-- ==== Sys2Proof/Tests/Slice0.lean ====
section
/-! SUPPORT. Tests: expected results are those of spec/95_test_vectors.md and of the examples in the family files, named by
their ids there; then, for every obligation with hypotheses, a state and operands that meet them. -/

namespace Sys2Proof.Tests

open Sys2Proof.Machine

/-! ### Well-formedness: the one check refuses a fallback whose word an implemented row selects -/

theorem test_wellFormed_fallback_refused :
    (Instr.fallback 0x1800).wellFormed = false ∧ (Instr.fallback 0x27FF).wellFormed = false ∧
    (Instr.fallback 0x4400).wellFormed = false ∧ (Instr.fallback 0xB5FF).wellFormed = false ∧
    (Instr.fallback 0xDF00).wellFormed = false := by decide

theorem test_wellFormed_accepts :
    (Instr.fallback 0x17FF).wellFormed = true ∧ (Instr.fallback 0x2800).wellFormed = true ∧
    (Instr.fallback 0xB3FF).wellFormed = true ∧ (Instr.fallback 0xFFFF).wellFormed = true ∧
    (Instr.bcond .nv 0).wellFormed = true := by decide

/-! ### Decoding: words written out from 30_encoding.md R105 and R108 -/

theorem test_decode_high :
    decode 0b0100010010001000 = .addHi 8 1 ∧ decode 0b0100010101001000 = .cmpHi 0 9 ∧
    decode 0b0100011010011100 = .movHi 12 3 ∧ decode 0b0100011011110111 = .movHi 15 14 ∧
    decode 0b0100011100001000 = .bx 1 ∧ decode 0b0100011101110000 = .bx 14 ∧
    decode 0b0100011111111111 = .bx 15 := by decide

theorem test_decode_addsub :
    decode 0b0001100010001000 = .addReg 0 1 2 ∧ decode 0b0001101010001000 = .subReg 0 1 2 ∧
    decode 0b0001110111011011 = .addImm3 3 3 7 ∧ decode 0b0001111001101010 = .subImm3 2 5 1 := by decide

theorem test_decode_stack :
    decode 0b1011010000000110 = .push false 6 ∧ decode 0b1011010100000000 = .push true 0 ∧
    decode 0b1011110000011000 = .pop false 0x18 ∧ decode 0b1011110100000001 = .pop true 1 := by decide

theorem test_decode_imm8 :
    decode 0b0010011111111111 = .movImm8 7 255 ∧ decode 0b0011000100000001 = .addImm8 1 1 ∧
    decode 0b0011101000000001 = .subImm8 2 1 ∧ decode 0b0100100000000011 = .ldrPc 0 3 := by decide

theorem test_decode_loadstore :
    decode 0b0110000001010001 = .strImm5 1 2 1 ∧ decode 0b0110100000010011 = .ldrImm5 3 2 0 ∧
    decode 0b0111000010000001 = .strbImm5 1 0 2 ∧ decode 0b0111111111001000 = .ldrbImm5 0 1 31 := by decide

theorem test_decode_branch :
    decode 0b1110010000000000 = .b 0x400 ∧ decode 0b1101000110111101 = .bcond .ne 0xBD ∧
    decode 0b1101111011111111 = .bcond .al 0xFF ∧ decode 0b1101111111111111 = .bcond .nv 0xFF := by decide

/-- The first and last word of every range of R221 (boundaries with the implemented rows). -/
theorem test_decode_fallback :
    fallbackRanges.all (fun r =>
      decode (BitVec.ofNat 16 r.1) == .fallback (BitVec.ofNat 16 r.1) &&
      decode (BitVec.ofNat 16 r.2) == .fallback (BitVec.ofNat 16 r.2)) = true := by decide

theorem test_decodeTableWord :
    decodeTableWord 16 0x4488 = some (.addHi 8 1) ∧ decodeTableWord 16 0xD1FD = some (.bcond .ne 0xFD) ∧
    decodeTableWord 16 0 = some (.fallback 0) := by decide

= = = =

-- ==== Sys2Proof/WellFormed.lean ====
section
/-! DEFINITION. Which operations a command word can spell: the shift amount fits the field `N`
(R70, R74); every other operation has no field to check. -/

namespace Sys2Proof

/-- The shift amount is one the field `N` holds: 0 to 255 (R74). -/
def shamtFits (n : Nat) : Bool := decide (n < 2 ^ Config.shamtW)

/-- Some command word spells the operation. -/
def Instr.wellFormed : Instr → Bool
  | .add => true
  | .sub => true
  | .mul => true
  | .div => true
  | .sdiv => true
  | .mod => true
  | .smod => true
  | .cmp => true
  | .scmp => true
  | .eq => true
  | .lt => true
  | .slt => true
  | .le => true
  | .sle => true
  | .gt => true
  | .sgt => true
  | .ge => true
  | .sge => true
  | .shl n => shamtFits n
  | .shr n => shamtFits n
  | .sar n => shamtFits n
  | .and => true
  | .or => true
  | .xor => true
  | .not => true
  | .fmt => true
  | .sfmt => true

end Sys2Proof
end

= = = =

* _How to complete this task_: Above are the records; print exactly the lines from the line with "(Instr.fallback 0xDF00).wellFormed = false" to the line with "decode (BitVec.ofNat 16 r.1)", including both, and nothing else.

* _Reply_:
    (Instr.fallback 0xDF00).wellFormed = false := by decide

theorem test_wellFormed_accepts :
    (Instr.fallback 0x17FF).wellFormed = true ∧ (Instr.fallback 0x2800).wellFormed = true ∧
    (Instr.fallback 0xB3FF).wellFormed = true ∧ (Instr.fallback 0xFFFF).wellFormed = true ∧
    (Instr.bcond .nv 0).wellFormed = true := by decide

/-! ### Decoding: words written out from 30_encoding.md R105 and R108 -/

theorem test_decode_high :
    decode 0b0100010010001000 = .addHi 8 1 ∧ decode 0b0100010101001000 = .cmpHi 0 9 ∧
    decode 0b0100011010011100 = .movHi 12 3 ∧ decode 0b0100011011110111 = .movHi 15 14 ∧
    decode 0b0100011100001000 = .bx 1 ∧ decode 0b0100011101110000 = .bx 14 ∧
    decode 0b0100011111111111 = .bx 15 := by decide

theorem test_decode_addsub :
    decode 0b0001100010001000 = .addReg 0 1 2 ∧ decode 0b0001101010001000 = .subReg 0 1 2 ∧
    decode 0b0001110111011011 = .addImm3 3 3 7 ∧ decode 0b0001111001101010 = .subImm3 2 5 1 := by decide

theorem test_decode_stack :
    decode 0b1011010000000110 = .push false 6 ∧ decode 0b1011010100000000 = .push true 0 ∧
    decode 0b1011110000011000 = .pop false 0x18 ∧ decode 0b1011110100000001 = .pop true 1 := by decide

theorem test_decode_imm8 :
    decode 0b0010011111111111 = .movImm8 7 255 ∧ decode 0b0011000100000001 = .addImm8 1 1 ∧
    decode 0b0011101000000001 = .subImm8 2 1 ∧ decode 0b0100100000000011 = .ldrPc 0 3 := by decide

theorem test_decode_loadstore :
    decode 0b0110000001010001 = .strImm5 1 2 1 ∧ decode 0b0110100000010011 = .ldrImm5 3 2 0 ∧
    decode 0b0111000010000001 = .strbImm5 1 0 2 ∧ decode 0b0111111111001000 = .ldrbImm5 0 1 31 := by decide

theorem test_decode_branch :
    decode 0b1110010000000000 = .b 0x400 ∧ decode 0b1101000110111101 = .bcond .ne 0xBD ∧
    decode 0b1101111011111111 = .bcond .al 0xFF ∧ decode 0b1101111111111111 = .bcond .nv 0xFF := by decide

/-- The first and last word of every range of R221 (boundaries with the implemented rows). -/
theorem test_decode_fallback :
    fallbackRanges.all (fun r =>
      decode (BitVec.ofNat 16 r.1) == .fallback (BitVec.ofNat 16 r.1) &&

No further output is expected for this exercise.